The policyholder obtains the right to cover after the “facts” notified by the insurer’s lawyer finally become a “claim”

Under “claims made and notified” policies (such as professional indemnity policies or D&O policies), policyholders can ensure that any claim which may be made against them after the policy has expired is still covered – they must have notified the insurer of the facts giving rise to this claim during this previous period of insurance. Section 40(3) of the Insurance Contracts (Cth) Act 1984 (ICA) provides for this right even if this right is not explicitly stated in the policy.

The full Federal Court upheld a broad interpretation as to when a valid notice of “facts giving rise to a claim” is made under ICA Article 40(3) and strengthened the rights of policyholders. We have reported the trial decision here and provide this update on the appeal.

KEY POINTS TO REMEMBER

  • A law firm appointed by the insurers to represent the policyholder in one case may validly notify the insurers on behalf of the policyholder of facts likely to give rise to a claim in another case.
  • It is not necessary for a notification under Article 40(3) of the Insurance Contracts Act 1984 (Cth) (I AC) to state explicitly that it is made under Article 40(3) or even to be intended to be a notification under Article 40(3) by the person making the notification
  • The decision confirms that policyholders must communicate in writing to their insurers all the “facts” from which a claim could arise at a later stage.

REALITIES

Dr. Darshn was a cosmetic surgeon who performed surgeries at The Cosmetic Institute Pty Ltd (ICT) between 2015 and 2018. He was covered for professional liability with Avant until June 2019 and with another insurer from July 2019. Each of the policies was a “loss declared” policy.

In 2017, a class action lawsuit was filed against TCI in relation to surgeries that had taken place on its premises.

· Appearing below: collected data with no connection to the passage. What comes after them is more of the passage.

-- ==== Sys2Proof/Machine/Matrix.lean ====
section
/-! DEFINITION. The meanings of the matrix engine's instructions (R69, R316 to R330). -/

namespace Sys2Proof.Machine

/-- MTAB (R124, R328): writes x0 : x1 into a shadow level, landing at 1 vc. -/
def execMtab (t : Tok) (o : MF) (x : Ext) : State → Host.Outcome State Fault Refusal :=
  issueC (.mtab t o x) t fun c => .ok (c.land .M (.mtab t o x) t.sig.toNat 1 (.shadow o.n.toNat x.wide))

/-- The loop-nest table that an MRUN or MRUNB copies (R124). -/
def Croft.shadowTable (c : Croft) : List (BitVec 58) := c.mtab.toList

/-- The live tile that an M instruction continues: that of a nest that still runs, since its kind is set as the nest starts (R123, R325). -/
def Croft.liveNow (c : Croft) : Live := match c.nest with | some n => n.live | none => c.live

/-- An MRUN's table, formats and live kind keep R123 to R128 and R326. -/
def Croft.mrunOk (c : Croft) (o : MF) (x : Ext) : Bool :=
  let fa := fld x.x0 13 10
  let fb := fld x.x0 9 6
  let t := c.shadowTable
  let ref := signedOf 9 (fld x.x1 13 5)
  tableOk t && packOk (fld x.x0 5 5 == 1) t
    && codeIsMxint fa == conFamA c.contract && codeIsMxint fb == conFamB c.contract
    && (!o.fb 3 || (if o.fb 5 then c.liveNow.kind == .window && c.liveNow.tref == ref else c.liveNow.kind == .fp32))

/-- MRUN (R325): the checks of R129, then a nest of K-steps into the live tile. -/
def Croft.mrun (c : Croft) (t : Tok) (o : MF) (x : Ext) : Except Stop Croft := do
  need (c.mrunOk o x) (.flt .illop)
  c.liveFree
  let tab := c.shadowTable
  let n := tableSteps tab
  let fa := fld x.x0 13 10
  let fb := fld x.x0 9 6
  let packed := fld x.x0 5 5 == 1
  let abase := base64 x.x0
  let bbase := base64 x.x1
  let bsz := 64 * (opFmt fb).rowBytes
  let ch := if packed then chainWalk c.sp (· == fa + 1) n abase else {}
  c.spAwake (ch.tiles.map fun r => ⟨r.1, r.2, false⟩)
  let rs := if packed then packedRanges ch tab bbase bsz else nestRanges tab abase bbase (64 * (opFmt fa).rowBytes) bsz
  c.checkNest rs ch.broken
  let w := o.fb 5
  let ref := signedOf 9 (fld x.x1 13 5)
  let nest : Nest :=
    { kind := .run w (o.fb 4), live := c.live, fa := fa, fb := fb, abase := abase, bbase := bbase, packed := packed
      chain := ch.tiles.map (·.1), table := tab, steps := n, walk := ch.lines, len := conRounds c.contract n }
  .ok ({ c with active := c.mtab }.startNest (.mrun t o x) t.sig.toNat (o.fb 3) (if w then .window else .fp32) ref nest)

/-- MRUN (R325). -/
def execMrun (t : Tok) (o : MF) (x : Ext) : State → Host.Outcome State Fault Refusal :=
  issueC (.mrun t o x) t fun c => c.mrun t o x

/-- MRUNB (R131, R327): a nest of binary K-steps into an INT32 live tile. -/
def Croft.mrunb (c : Croft) (t : Tok) (o : MF) (x : Ext) : Except Stop Croft := do
  let tab := c.shadowTable
  need (tableOk tab && packOk false tab && (!o.fb 3 || c.liveNow.kind == .int32)) (.flt .illop)
  c.liveFree
  let n := tableSteps tab
  let abase := base64 x.x0
  let bbase := base64 x.x1
  c.checkNest (nestRanges tab abase bbase 1024 1024) false
  let nest : Nest :=
    { kind := .runb (o.fb 5) (o.fb 4), live := c.live, fa := 0, fb := 0, abase := abase, bbase := bbase, packed := false
      chain := [], table := tab, steps := n, len := conRounds c.contract n }
  .ok ({ c with active := c.mtab }.startNest (.mrunb t o x) t.sig.toNat (o.fb 3) .int32 0 nest)

/-- MRUNB (R327). -/
def execMrunb (t : Tok) (o : MF) (x : Ext) : State → Host.Outcome State Fault Refusal :=
  issueC (.mrunb t o x) t fun c => c.mrunb t o x

/-- The rank of an MLOWR (R69). -/
def lowRank (n : BitVec 3) : Nat := 8 * 2 ^ n.toNat

/-- MLOWR (R132, R321): one K-step of a low-rank correction. -/
def Croft.mlowr (c : Croft) (t : Tok) (o : MF) (x : Ext) : Except Stop Croft := do
  need (!o.fb 3 || c.liveNow.kind != .int32) (.flt .illop)
  c.liveFree
  let r := lowRank o.n
  let u := base64 x.x0
  let v := base64 x.x1
  c.checkNest [(some ((u : Int), 128 * r), ((v : Int), 128 * r))] false
  let nest : Nest :=
    { kind := .lowr r, live := c.live, fa := 1, fb := 1, abase := u, bbase := v, packed := false
      chain := [], table := [], steps := 1, len := conRounds c.contract 1 }
  .ok (c.startNest (.mlowr t o x) t.sig.toNat (o.fb 3) .fp32 0 nest)

/-- MLOWR (R321). -/
def execMlowr (t : Tok) (o : MF) (x : Ext) : State → Host.Outcome State Fault Refusal :=
  issueC (.mlowr t o x) t fun c => c.mlowr t o x

/-- MZERO (R133, R330): a new live tile, which consumes an armed sequence (R324), or an ACM tile of zeros. -/
def Croft.mzero (c : Croft) (t : Tok) (o : MF) (x : Ext) : Except Stop Croft := do
  if o.f == 0 then
    c.liveFree
    .ok ({ c with governs := c.armed, armed := none }.land .M (.mzero t o x) t.sig.toNat 2 (.zeroLive c.armed.isSome))
  else
    c.tilesFree [o.t.toNat]
    .ok (c.land .M (.mzero t o x) t.sig.toNat 2 (.zeroTile o.t.toNat))

/-- MZERO (R330). -/
def execMzero (t : Tok) (o : MF) (x : Ext) : State → Host.Outcome State Fault Refusal :=
  issueC (.mzero t o x) t fun c => c.mzero t o x

/-- MDRAIN (R134, R319): the live tile into tile t's landing buffer, landing at 66 vc. -/
def Croft.mdrain (c : Croft) (t : Tok) (o : MF) (x : Ext) : Except Stop Croft := do
  c.liveFree
  c.tilesFree [o.t.toNat]
  let add := o.fb 0
  let (vs, f) := c.drainValues o.t.toNat add
  let r := drainRecord c.live add (vget c.records 0 o.t.toNat)
  .ok (c.land .M (.mdrain t o x) t.sig.toNat 66 (.tile o.t.toNat vs r f))

/-- MDRAIN (R319). -/
def execMdrain (t : Tok) (o : MF) (x : Ext) : State → Host.Outcome State Fault Refusal :=
  issueC (.mdrain t o x) t fun c => c.mdrain t o x

/-- MJOIN (R177, R320): live windows and Gleaner partials joined into tile t's landing buffer, landing at 70 vc (R147). -/
def Croft.mjoin (c : Croft) (t : Tok) (o : MF) (x : Ext) : Except Stop Croft := do
  c.liveFree
  c.mapFree
  c.tilesFree [o.t.toNat]
  let mp ← c.joinChecks (base64 x.x0)
  let (vs, f) := c.joinValues mp
  .ok (c.land .M (.mjoin t o x) t.sig.toNat 70 (.tile o.t.toNat vs c.live.drainRec f))

/-- MJOIN (R320). -/
def execMjoin (t : Tok) (o : MF) (x : Ext) : State → Host.Outcome State Fault Refusal :=
  issueC (.mjoin t o x) t fun c => c.mjoin t o x

/-- MREC (R323): a tile's record into QR at 2 vc, once QR has room. -/
def Croft.mrec (c : Croft) (t : Tok) (o : MF) (x : Ext) : Except Stop Croft := do
  need (c.qr.length + c.pendR < 16 && !c.placing) .wait
  .ok (c.land .M (.mrec t o x) t.sig.toNat 2 (.pushR [vget c.records 0 o.t.toNat]))

/-- MREC (R323). -/
def execMrec (t : Tok) (o : MF) (x : Ext) : State → Host.Outcome State Fault Refusal :=
  issueC (.mrec t o x) t fun c => c.mrec t o x

/-- A record's grade sequence may be armed under a contract (R150). -/
def armable (contract r : Word64) : Bool :=
  recG0 r != 0
    && (recGrades r).all fun g => conFloor contract ≤ g && g ≤ conCeil contract && onLadders contract g

/-- MREPLAY (R150, R324): arms a tile's grade sequence at 1 vc; ILLOP in FIXED mode or where the record cannot govern. -/
def Croft.mreplay (c : Croft) (t : Tok) (o : MF) (x : Ext) : Except Stop Croft := do
  let r := vget c.records 0 o.t.toNat
  need (c.mode == .score && armable c.contract r) (.flt .illop)
  .ok (c.land .M (.mreplay t o x) t.sig.toNat 1 (.armReplay (r &&& recGradeMask)))

/-- MREPLAY (R324). -/
def execMreplay (t : Tok) (o : MF) (x : Ext) : State → Host.Outcome State Fault Refusal :=
  issueC (.mreplay t o x) t fun c => c.mreplay t o x

/-- MFIRE (R173, R317): counts the rows whose vector element fires. -/
def Croft.mfire (c : Croft) (t : Tok) (o : MF) (x : Ext) : Except Stop Croft := do
  let a := base64 x.x0
  let (mp, v) ← c.mapChecks a (some (base64 x.x1))
  .ok (c.landMap (.mfire t o x) t.sig.toNat (8 + ceilDiv mp.nrows 16) a (mp.fire v) [])

/-- MFIRE (R317). -/
def execMfire (t : Tok) (o : MF) (x : Ext) : State → Host.Outcome State Fault Refusal :=
  issueC (.mfire t o x) t fun c => c.mfire t o x

/-- MAGE (R173, R317): shifts every counter down. -/
def Croft.mage (c : Croft) (t : Tok) (o : MF) (x : Ext) : Except Stop Croft := do
  let a := base64 x.x0
  let (mp, _) ← c.mapChecks a none
  .ok (c.landMap (.mage t o x) t.sig.toNat (4 + ceilDiv mp.nrows 16) a mp.ageing [])

/-- MAGE (R317). -/
def execMage (t : Tok) (o : MF) (x : Ext) : State → Host.Outcome State Fault Refusal :=
  issueC (.mage t o x) t fun c => c.mage t o x

/-- MPLACE (R174, R317): the migration instant, once QR is empty and no push into it is pending; ILLOP where DEMO is above PROM. -/
def Croft.mplace (c : Croft) (t : Tok) (o : MF) (x : Ext) : Except Stop Croft := do
  need (c.qr.isEmpty && c.pendR == 0) .wait
  need (fld x.x1 14 1 ≤ fld x.x1 28 15) (.flt .illop)
  let a := base64 x.x0
  let (mp, _) ← c.mapChecks a none
  let (mp', rs) := mp.place (4 * fld x.x1 28 15) (4 * fld x.x1 14 1)
  .ok (c.landMap (.mplace t o x) t.sig.toNat (16 + ceilDiv mp.nrows 4) a mp' rs)

/-- MPLACE (R317). -/
def execMplace (t : Tok) (o : MF) (x : Ext) : State → Host.Outcome State Fault Refusal :=
  issueC (.mplace t o x) t fun c => c.mplace t o x

end Sys2Proof.Machine
end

Dr. Darshn was not joined as a defendant until June 2020 (after the Avant policy expired).

However, in March 2018, Avant accepted a claim from Dr Darshn regarding a claim by Ms Scotford, a former patient, and appointed attorneys (DML) to act on Dr. Darshn’s behalf in the defense of Scotford’s claim.

In January 2019, plaintiffs in the TCI class action served subpoenas on Dr. Darshn and other TCI cosmetic surgeons seeking documents. The content of those subpoenas suggested that they could be joined as defendants in the class action. Dr. Darshn telephoned Avant for advice on the subpoena, but did not provide a copy to Avant. Shortly thereafter, MDL informed Avant of the Scotford proceeding and another action against Dr. Darshn, and identified a significant overlap between those actions and the TCI class action.

When Dr. Darshn was later joined as a defendant in the TCI class action after the Avant policy expired, he could not make a claim under his new policy (due to various exclusions in that policy), he therefore sought compensation under his previous policies. with Avant, arguing (among other things) that the update of the MDL to Avant constituted notice of facts that he could be joined to the class action so that Section 40(3) of the ICA applied. This was accepted by the primary judge.

COMPLETE DECISION OF THE TRIBUNAL

In a unanimous decision, the Plenary Chamber upheld the trial decision stating:

  • Firstthat Dr. Darshn’s attorneys, MDL, could give a 40(3) opinion on Dr. Darshn’s behalf to Avant, although they were originally appointed by Avant from his panel to represent Dr. Darshn in the other case – independently, once named, they were Dr. Darshn’s attorneys and there was no reason to restrict their authority in the way Avant argued.
  • Secondly, that the update letters written by Dr. Darshn’s attorneys constituted effective notice of the potential claims against Dr. Darshn that later emerged in the TCI class action. In doing so, the Court underlined the absence of formal notification requirements under Article 40(3): it should not be interpreted narrowly or with excessive technicality. In particular, it was irrelevant that the communication:
    • did not explicitly indicate that it was a notification under Article 40(3);
    • did not use the words “potential claim”, and
    • was not intended to constitute a notification under Article 40(3).

In dismissing the appeal, the Court also upheld the senior judge’s finding that Avant had not acted in the utmost good faith in failing to inform Dr. Darshn when he rang for advice on the summons that he had to provide a copy of the summons to Avant if he wanted to be covered for any claims that might arise in connection with it (since Article 40(3) is only triggered when the notice is made in writing).

CONVENIENT TAKE AWAY

Claims made and policies notified are useful in that the coverage is not tied to when the relevant (but usually unknown) misconduct occurred, but to when the insured actually knows about it. a claim. However, they exclude cover for claims resulting from facts or circumstances known to the policyholder before the contract was taken out.

It is therefore very important that the insured report in writing any fact likely to give rise to a future loss, at the latest before renewal, if they want to be sure that a subsequent loss resulting from these facts will be covered by the policy. expired (as it will be excluded under the renewed policy). This decision lowers the bar of the formality required to animate the rights of the insured when at least part of the information has been transmitted to the insurer within the framework of the expired policy.